Located in the Bay of Bourgneuf, the island of Bouin had a population of approximately 2,000 to 2,500 inhabitants at the time. It was separated from the mainland by a watercourse known as the Dain, which was heavily silted and could be crossed on foot at low tide. The only bridge providing access to the island was the wooden Claie bridge, connecting the town of Bouin to Bois-de-Céné. The island was traversed by numerous tidal channels, sluices, canals, and dikes. Movement across these ditches was generally facilitated by wooden planks, which Charette had removed in order to impede the advance of Republican forces. The Vendéan troops constructed several entrenchments along the Dain, as well as two or three amphitheater-shaped artillery batteries, including positions at the Jaunay mill and the Pentecôterie mill. They also possessed substantial provisions.

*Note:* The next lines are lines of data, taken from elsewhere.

/-- What PARAM.GET writes into bytes 4 to 71 of an entry. LEN and VALUE of an entry whose STATUS is not OK are free values. -/
def State.getEntry (s : State) (base : Nat) (p : PId) : List Byte :=
  if p.param.isSome then leBytes 2 p.readLen ++ leBytes 2 0 ++ padTo 64 (leBytes p.readLen (s.readValue p))
  else freeBytes base 2 ++ leBytes 2 0x0004 ++ freeBytes (base + 2) 64

/-- A struck field lies in the block that a critical parameter configures: its lane, or the timing subsystem (R433, R502). -/
def strikes (p : PId) (x : Nat × Nat) : Bool :=
  match p with
  | .known n obj => n.crit && (if n.desc.cls = 1 then x.1 == 0x20 + obj / 64 && decide (x.2 < 1024) && x.2 % 512 == obj else x.1 == 1)
  | _ => false

/-- Write the entries in order from entry k on; the ID fields stay as they are. The parity of what is read is checked (R434). -/
def State.writeGets (s : State) (addr k : Nat) (ps : List PId) : State :=
  match ps with
  | [] => s
  | p :: r =>
    let s := s.parityCheck (strikes p)
    (s.hostWrite (addr + 72 * k + 4) (s.getEntry (s.clk.free + 66 * k) p)).writeGets addr (k + 1) r

/-- PARAM.GET: RESULT is the number of entries whose STATUS is not OK (R422). -/
def paramGetBody (b : Buf) (count : Nat) (ids : List PId) (_c : CmdRef) (s : State) : Reply :=
  if count = 0 then .noop false
  else
    let ps := ids.take count
    guarded (s.bufChecks b (72 * count) false ++ [(!s.bufWrite b (72 * count), 0x0007, 0x0001)]) <|
      let t := s.writeGets b.addr 0 ps
      .done { t with clk := { t.clk with free := t.clk.free + 66 * count } } (ps.filter fun p => p.param.isNone).length

/-- PARAM.GET (R422). -/
def execParamGet (e : Entry) (b : Buf) (count : Nat) (ids : List PId) (s : State) : Host.Outcome State Fault Refusal :=
  serve (cmdOf (.paramGet e b count ids)) e s (paramGetBody b count ids)

/-! ### PARAM.DESCRIBE (R423) -/

/-- Every parameter in enumeration order: by class, then in the manual's order (R423; log entry 22). -/
def enumeration : List PId := (List.range 19).flatMap fun c => classIds (c + 1)

/-- The identifier at the lowest instance of the same parameter. -/
def baseOf (p : PId) : PId :=
  match p with
  | .known n obj => match n with
    | .hostWinBase | .hostWinSize | .hostWinFlags => .known n obj
    | m => .known m m.instMin
  | .prev n _ => .prev n n.instMin
  | .unknown raw => .unknown raw

/-- The parameter after one in a list. -/
def nextIn (l : List PId) (p : PId) : Nat :=
  match l with
  | a :: b :: r => if a = p then b.id else nextIn (b :: r) p
  | _ => 0

/-- The first parameter of a class, for an identifier with field 0x00 (R423). -/
def resolveId (p : PId) : PId :=
  match p with
  | .unknown raw =>
    if raw % 256 = 0 then ((allPn.find? fun n => n.desc.cls == raw / 2 ^ 24 % 256).map fun n => .known n n.instMin).getD p else p
  | q => q

/-- class.field in ASCII (R423). -/
def nameOf (p : PId) : List Byte :=
  let ascii := fun (x : String) => x.toList.map fun c => BitVec.ofNat 8 c.toNat
  match p with
  | .known n obj => match n with
    | .hostWinBase => ascii ("host.win" ++ toString obj ++ "_base")
    | .hostWinSize => ascii ("host.win" ++ toString obj ++ "_size")
    | .hostWinFlags => ascii ("host.win" ++ toString obj ++ "_flags")
    | m => ascii m.desc.name
  | .prev n _ => ascii (n.desc.name ++ "_prev")
  | .unknown _ => []

/-- The descriptor of a parameter, 96 bytes (R423). -/
def descriptor (p : PId) (n : Pn) (obj : Nat) : List Byte :=
  let d := n.desc
  let snap := match p with | .prev _ _ => true | _ => false
  let acc := if snap then Access.ro else d.acc
  let blockId := match d.block.enable with | some en => PId.id (.known en obj) | none => 0
  let window := n = .hostWinBase ∨ n = .hostWinSize ∨ n = .hostWinFlags
  let flags := (if !snap && n.crit then 1 else 0) + (if !snap && n.saved then 2 else 0) + (if d.block = .laneBoth then 4 else 0)
  padTo 96 (leBytes 4 p.id ++ leBytes 4 (nextIn enumeration (baseOf p)) ++ padTo 32 (nameOf p) ++ leBytes 1 acc.ctorIdx ++
    leBytes 1 d.typ.ctorIdx ++ leBytes 2 d.len ++ leBytes 1 d.zero.ctorIdx ++ leBytes 1 d.effect.ctorIdx ++
    leBytes 1 d.block.boundary ++ leBytes 1 (if snap then 0 else d.role) ++ leBytes 8 (unsignedOf 64 d.lo) ++
    leBytes 8 (unsignedOf 64 d.hi) ++ leBytes 8 (n.dfltOf obj) ++ leBytes 4 blockId ++
    leBytes 2 (if window then 0 else d.instMax) ++ leBytes 1 flags)

/-- The descriptor written for an identifier. -/
def descBytes (p : PId) : List Byte :=
  match (resolveId p).param with
  | some (n, obj) => descriptor (resolveId p) n obj
  | none => []

/-- PARAM.DESCRIBE: identifiers stand in the first 4 bytes of the 96 of each descriptor; an unknown one is refused (R423). -/
def paramDescribeBody (b : Buf) (count : Nat) (ids : List PId) (_c : CmdRef) (s : State) : Reply :=
  if count = 0 then .noop false
  else
    let ps := ids.take count
    guarded ((s.bufChecks b (96 * count) false).take 2) <|
    checkItems ps (fun p => (resolveId p).param.isNone) 0x0004 <|
    guarded [(!s.bufRead b (96 * count), 0x0007, s.readDetail b (96 * count)), (!s.bufWrite b (96 * count), 0x0007, 0x0001)] <|
      .done (s.hostWrite b.addr (ps.flatMap descBytes))

/-- PARAM.DESCRIBE (R423). -/
def execParamDescribe (e : Entry) (b : Buf) (count : Nat) (ids : List PId) (s : State) : Host.Outcome State Fault Refusal :=
  serve (cmdOf (.paramDescribe e b count ids)) e s (paramDescribeBody b count ids)

/-! ### PARAM.SAVE (R426) -/

/-- The values that the store holds: every parameter with the SAVED flag that differs from its default. -/
def State.savedVals (s : State) : Table Nat :=
  s.par.vals.filter fun x => (Pn.ofNat (x.1 / 65536)).saved

/-- PARAM.SAVE (R426). -/
def paramSaveBody (_c : CmdRef) (s : State) : Reply :=
  .done ({ s with par := { s.par with store := s.savedVals, storeOk := true } }.lifeAdd accWear (2 * 256) 1) 0 [(0, 1, 0)]

/-- PARAM.SAVE (R426). -/
def execParamSave (e : Entry) (s : State) : Host.Outcome State Fault Refusal := serve (cmdOf (.paramSave e)) e s paramSaveBody

/-! ### What a written value does -/

/-- A lane.mode that changes ends the lane's loops, generators, checkers and a running scan (R336). -/
def State.putMode (s : State) (l v : Nat) : State :=
  if s.cur .laneMode l = v then s
  else (((s.stopTests l true).modLane l Lane.endScan).setCur .laneMode l v)

/-- A value of an RWD parameter is in force. -/
def State.putRwd (s : State) (n : Pn) (obj v : Nat) : State :=
  match n with
  | .laneMode => s.putMode obj v
  | .laneRxCoupling =>
    let s := s.setCur .laneRxCoupling obj v
    if v = 1 then s else s.modLane obj fun x => { x with wireRx := 0 }
  | m => s.setCur m obj v

/-- A block acts as if it had been disabled and enabled again (R92, R311, R430). -/
def State.restartBlock (s : State) (b : Block) (obj : Nat) : State :=
  let tx := fun (s : State) => if s.cur .laneTxEnable obj = 0 then s else (s.laneTxOff obj).laneTxOn obj
  let rx := fun (s : State) => if s.cur .laneRxEnable obj = 0 then s else (s.laneRxOff obj).laneRxOn obj
  match b with
  | .none => s
  | .laneTx => tx s
  | .laneRx => rx s
  | .laneBoth => rx (tx s)
  | .refIn => s.disqualify obj
  | .facet => if s.cur .facetEnable 0 = 0 then s else s.facetOff.facetOn
  | .cut => if s.cur .cutEnable obj = 0 then s else (s.modCut obj fun x => { x with on := false }).cutSwitch obj true

/-- A record and, with its last effect, the completion of each command that waits for a buffered write (R424, R430). -/
def State.bufferedDone (s : State) (id : Nat) (rs : List (CmdRef × Nat)) : State :=
  match rs with
  | [] => s
  | (c, v) :: r => ((s.unreserve.journalCmd c 1 id 1 v).settle c 0).bufferedDone id r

On 1 December, Nicolas Haxo and Louis Marie Turreau (known as Dutruy) were at La Garnache, from where they wrote to the Minister of War: “We are at this moment between Challans and Beauvoir; all posts are occupied; the enemy has only eight leagues of marshland left, where we have surrounded him.” The following day, however, Jean-Antoine Rossignol, commander-in-chief of the Army of the West, ordered Haxo to proceed toward Beaupréau with part of his forces in order to support Generals Desmares and Chabot, who were encountering difficulties against the Angevin insurgents led by La Bouëre and Pierre Cathelineau. Haxo complied with the order and conducted an expedition into the department of Maine-et-Loire for three days.

François de Charette took advantage of this temporary respite to embark by night for the island of Noirmoutier, where his presence is attested on 4 December. He entrusted his aide-de-camp, Joseph Hervouët de La Robrie, with the mission of traveling to England to request assistance. The order was also signed by Maurice d'Elbée, former generalissimo of the Catholic and Royal Army, who had taken refuge on Noirmoutier after being severely wounded at the Battle of Cholet. La Robrie embarked aboard a 60-ton schooner, Le Dauphin, commanded by Louis François Lefebvre. Owing to unfavorable winds or the presence of Republican vessels, however, the ship was unable to depart until the night of 23–24 December. (Note: Le Bouvier-Desmortiers also embarked on Le Dauphin. The expedition was a failure. Le Dauphin reached Great Britain at Fishguard, in Wales, where it was met with stones, then captured and set on fire. Its passengers were imprisoned for several weeks. Joseph de La Robrie nevertheless eventually obtained permission to go to London, but he was not taken seriously by the British government because of his young age — 24 years — and was not recognized as a diplomatic agent. On January 25, 1794, William Windham, the Secretary at War, merely recommended “to provide a few decked boats; and French émigrés with 17 pilots from Noirmoutier will take them with whatever is loaded aboard.” On February 23, his companions were released, but La Robrie received only a letter stating that: “For the moment, one cannot discuss in a precise manner the course to be taken, so long as a port is not in the hands of the Vendéan leaders.” After an unsuccessful attempt in June 1794, Joseph de La Robrie was unable to return to France until February 1795, only to drown in the Bay of Bourgneuf.)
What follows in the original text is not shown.